**DATASET CONTENT**
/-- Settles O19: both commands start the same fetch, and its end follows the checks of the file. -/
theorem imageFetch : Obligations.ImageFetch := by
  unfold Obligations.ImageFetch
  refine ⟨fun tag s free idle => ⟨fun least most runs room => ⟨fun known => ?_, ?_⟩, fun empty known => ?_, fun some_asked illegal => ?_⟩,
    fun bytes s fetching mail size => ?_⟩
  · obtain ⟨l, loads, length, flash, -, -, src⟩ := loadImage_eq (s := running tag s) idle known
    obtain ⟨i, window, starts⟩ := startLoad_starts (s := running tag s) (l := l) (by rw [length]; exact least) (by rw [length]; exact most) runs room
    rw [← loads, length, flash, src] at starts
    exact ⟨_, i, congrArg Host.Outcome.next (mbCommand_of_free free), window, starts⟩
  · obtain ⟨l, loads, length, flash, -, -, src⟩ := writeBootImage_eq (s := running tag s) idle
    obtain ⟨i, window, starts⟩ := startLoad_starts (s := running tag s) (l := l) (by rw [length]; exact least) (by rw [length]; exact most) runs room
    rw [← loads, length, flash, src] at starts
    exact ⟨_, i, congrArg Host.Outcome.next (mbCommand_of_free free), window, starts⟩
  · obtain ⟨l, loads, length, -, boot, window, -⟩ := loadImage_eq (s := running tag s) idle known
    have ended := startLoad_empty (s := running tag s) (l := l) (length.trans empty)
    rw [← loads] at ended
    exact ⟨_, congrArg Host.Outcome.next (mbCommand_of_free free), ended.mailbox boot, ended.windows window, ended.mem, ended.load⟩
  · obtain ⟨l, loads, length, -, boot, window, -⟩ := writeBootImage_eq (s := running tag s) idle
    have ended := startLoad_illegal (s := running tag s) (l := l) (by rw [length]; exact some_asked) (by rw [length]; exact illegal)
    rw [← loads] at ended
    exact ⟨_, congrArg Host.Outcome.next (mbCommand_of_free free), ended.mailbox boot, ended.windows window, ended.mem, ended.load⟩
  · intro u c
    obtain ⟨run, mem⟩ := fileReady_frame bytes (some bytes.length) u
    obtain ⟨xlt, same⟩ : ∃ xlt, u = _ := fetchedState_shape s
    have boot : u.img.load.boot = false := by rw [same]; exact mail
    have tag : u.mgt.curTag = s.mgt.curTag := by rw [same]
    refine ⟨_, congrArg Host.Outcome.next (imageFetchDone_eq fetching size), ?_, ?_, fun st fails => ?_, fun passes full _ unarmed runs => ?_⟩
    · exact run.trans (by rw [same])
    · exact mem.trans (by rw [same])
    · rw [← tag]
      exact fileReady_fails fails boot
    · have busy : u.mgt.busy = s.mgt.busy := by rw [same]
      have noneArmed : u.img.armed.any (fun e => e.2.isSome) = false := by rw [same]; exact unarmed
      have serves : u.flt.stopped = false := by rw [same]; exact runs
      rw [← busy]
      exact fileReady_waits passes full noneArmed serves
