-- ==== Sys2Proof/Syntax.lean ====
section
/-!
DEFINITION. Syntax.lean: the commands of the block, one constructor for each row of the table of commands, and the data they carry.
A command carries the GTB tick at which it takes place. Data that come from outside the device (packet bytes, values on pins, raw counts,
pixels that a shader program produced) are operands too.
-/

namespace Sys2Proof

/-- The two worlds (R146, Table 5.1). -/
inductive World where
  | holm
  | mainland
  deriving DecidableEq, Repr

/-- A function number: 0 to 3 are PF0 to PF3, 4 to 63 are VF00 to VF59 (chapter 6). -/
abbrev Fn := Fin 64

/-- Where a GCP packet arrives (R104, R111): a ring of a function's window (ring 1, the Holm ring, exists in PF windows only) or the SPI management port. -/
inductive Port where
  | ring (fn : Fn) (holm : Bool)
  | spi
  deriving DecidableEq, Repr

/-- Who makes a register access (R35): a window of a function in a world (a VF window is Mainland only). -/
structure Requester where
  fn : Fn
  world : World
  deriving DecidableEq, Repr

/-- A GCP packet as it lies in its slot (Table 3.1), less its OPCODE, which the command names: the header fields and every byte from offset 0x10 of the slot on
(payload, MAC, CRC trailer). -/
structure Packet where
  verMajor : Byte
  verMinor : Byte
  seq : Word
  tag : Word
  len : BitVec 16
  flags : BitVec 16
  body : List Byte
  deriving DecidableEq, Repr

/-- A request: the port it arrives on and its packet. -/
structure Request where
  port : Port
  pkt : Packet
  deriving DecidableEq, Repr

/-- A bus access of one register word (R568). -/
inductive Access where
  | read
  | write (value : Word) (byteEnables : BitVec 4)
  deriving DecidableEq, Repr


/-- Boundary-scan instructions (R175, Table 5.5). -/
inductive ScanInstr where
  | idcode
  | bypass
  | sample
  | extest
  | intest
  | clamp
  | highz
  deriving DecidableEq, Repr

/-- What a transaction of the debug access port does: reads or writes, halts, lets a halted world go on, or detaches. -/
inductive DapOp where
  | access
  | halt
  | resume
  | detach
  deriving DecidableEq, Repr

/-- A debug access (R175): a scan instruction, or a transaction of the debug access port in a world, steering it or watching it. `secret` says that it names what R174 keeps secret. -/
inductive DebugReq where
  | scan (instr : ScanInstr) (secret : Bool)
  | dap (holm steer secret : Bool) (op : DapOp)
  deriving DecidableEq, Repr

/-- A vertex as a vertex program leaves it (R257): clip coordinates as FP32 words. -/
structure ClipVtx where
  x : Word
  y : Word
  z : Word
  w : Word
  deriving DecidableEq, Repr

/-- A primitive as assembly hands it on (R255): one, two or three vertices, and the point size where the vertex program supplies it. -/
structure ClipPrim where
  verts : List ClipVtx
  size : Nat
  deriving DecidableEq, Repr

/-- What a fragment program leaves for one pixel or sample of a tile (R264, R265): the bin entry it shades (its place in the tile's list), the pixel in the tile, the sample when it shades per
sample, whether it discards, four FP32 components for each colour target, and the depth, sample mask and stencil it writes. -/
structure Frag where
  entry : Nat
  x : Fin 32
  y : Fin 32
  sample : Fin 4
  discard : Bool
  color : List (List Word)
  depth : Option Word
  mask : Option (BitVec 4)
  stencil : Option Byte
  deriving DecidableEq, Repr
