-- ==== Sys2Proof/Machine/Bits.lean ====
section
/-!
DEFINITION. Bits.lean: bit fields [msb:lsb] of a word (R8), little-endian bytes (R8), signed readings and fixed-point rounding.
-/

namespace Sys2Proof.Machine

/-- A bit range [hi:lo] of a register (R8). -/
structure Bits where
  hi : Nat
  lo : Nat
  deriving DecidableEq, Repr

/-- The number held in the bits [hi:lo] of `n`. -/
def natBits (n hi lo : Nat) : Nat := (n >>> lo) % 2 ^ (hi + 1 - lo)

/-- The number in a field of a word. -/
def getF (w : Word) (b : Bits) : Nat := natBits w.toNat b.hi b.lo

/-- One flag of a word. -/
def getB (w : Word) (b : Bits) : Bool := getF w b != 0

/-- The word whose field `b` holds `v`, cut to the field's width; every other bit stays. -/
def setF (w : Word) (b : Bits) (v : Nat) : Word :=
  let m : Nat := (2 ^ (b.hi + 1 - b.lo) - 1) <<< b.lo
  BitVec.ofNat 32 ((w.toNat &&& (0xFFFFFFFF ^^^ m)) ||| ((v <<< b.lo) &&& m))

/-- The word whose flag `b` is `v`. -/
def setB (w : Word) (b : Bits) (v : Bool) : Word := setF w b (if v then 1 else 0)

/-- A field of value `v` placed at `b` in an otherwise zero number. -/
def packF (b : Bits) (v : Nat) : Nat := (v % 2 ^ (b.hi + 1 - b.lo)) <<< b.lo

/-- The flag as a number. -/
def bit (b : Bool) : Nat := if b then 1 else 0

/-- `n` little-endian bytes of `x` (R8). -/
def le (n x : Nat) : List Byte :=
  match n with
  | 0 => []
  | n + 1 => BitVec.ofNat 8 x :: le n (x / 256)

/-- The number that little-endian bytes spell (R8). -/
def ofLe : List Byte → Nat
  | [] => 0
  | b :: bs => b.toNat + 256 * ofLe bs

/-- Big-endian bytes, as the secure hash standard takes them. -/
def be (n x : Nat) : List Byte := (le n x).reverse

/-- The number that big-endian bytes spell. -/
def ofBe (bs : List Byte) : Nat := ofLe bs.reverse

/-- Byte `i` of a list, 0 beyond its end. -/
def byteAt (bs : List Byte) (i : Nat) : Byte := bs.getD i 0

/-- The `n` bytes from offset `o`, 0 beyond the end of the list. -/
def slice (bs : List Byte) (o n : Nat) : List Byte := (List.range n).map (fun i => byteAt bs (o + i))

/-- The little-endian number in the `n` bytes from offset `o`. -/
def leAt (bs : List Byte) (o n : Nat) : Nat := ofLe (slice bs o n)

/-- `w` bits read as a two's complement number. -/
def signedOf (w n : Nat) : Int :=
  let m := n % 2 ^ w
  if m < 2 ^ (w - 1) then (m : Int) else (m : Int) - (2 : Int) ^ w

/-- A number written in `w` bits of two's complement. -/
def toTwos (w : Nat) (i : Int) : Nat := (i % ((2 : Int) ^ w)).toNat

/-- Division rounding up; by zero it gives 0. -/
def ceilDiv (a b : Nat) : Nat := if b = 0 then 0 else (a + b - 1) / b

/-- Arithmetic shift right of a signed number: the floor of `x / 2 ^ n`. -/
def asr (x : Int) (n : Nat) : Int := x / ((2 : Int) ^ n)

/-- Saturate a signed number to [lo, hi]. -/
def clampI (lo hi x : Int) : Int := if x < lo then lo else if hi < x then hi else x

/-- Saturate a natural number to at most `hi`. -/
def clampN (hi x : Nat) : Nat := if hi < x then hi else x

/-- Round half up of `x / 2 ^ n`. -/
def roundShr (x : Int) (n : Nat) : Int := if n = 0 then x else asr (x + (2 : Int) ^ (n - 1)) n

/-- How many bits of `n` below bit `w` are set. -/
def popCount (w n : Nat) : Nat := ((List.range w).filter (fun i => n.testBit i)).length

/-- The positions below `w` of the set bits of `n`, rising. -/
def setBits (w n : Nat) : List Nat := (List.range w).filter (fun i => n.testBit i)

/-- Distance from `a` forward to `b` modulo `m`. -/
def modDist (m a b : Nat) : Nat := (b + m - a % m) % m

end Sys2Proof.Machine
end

**YOUR ASSIGNMENT**
Go through the data and gather every line that holds "spell".

**COMPLETED TASK**
/-- The number that little-endian bytes spell (R8). -/
/-- The number that big-endian bytes spell. -/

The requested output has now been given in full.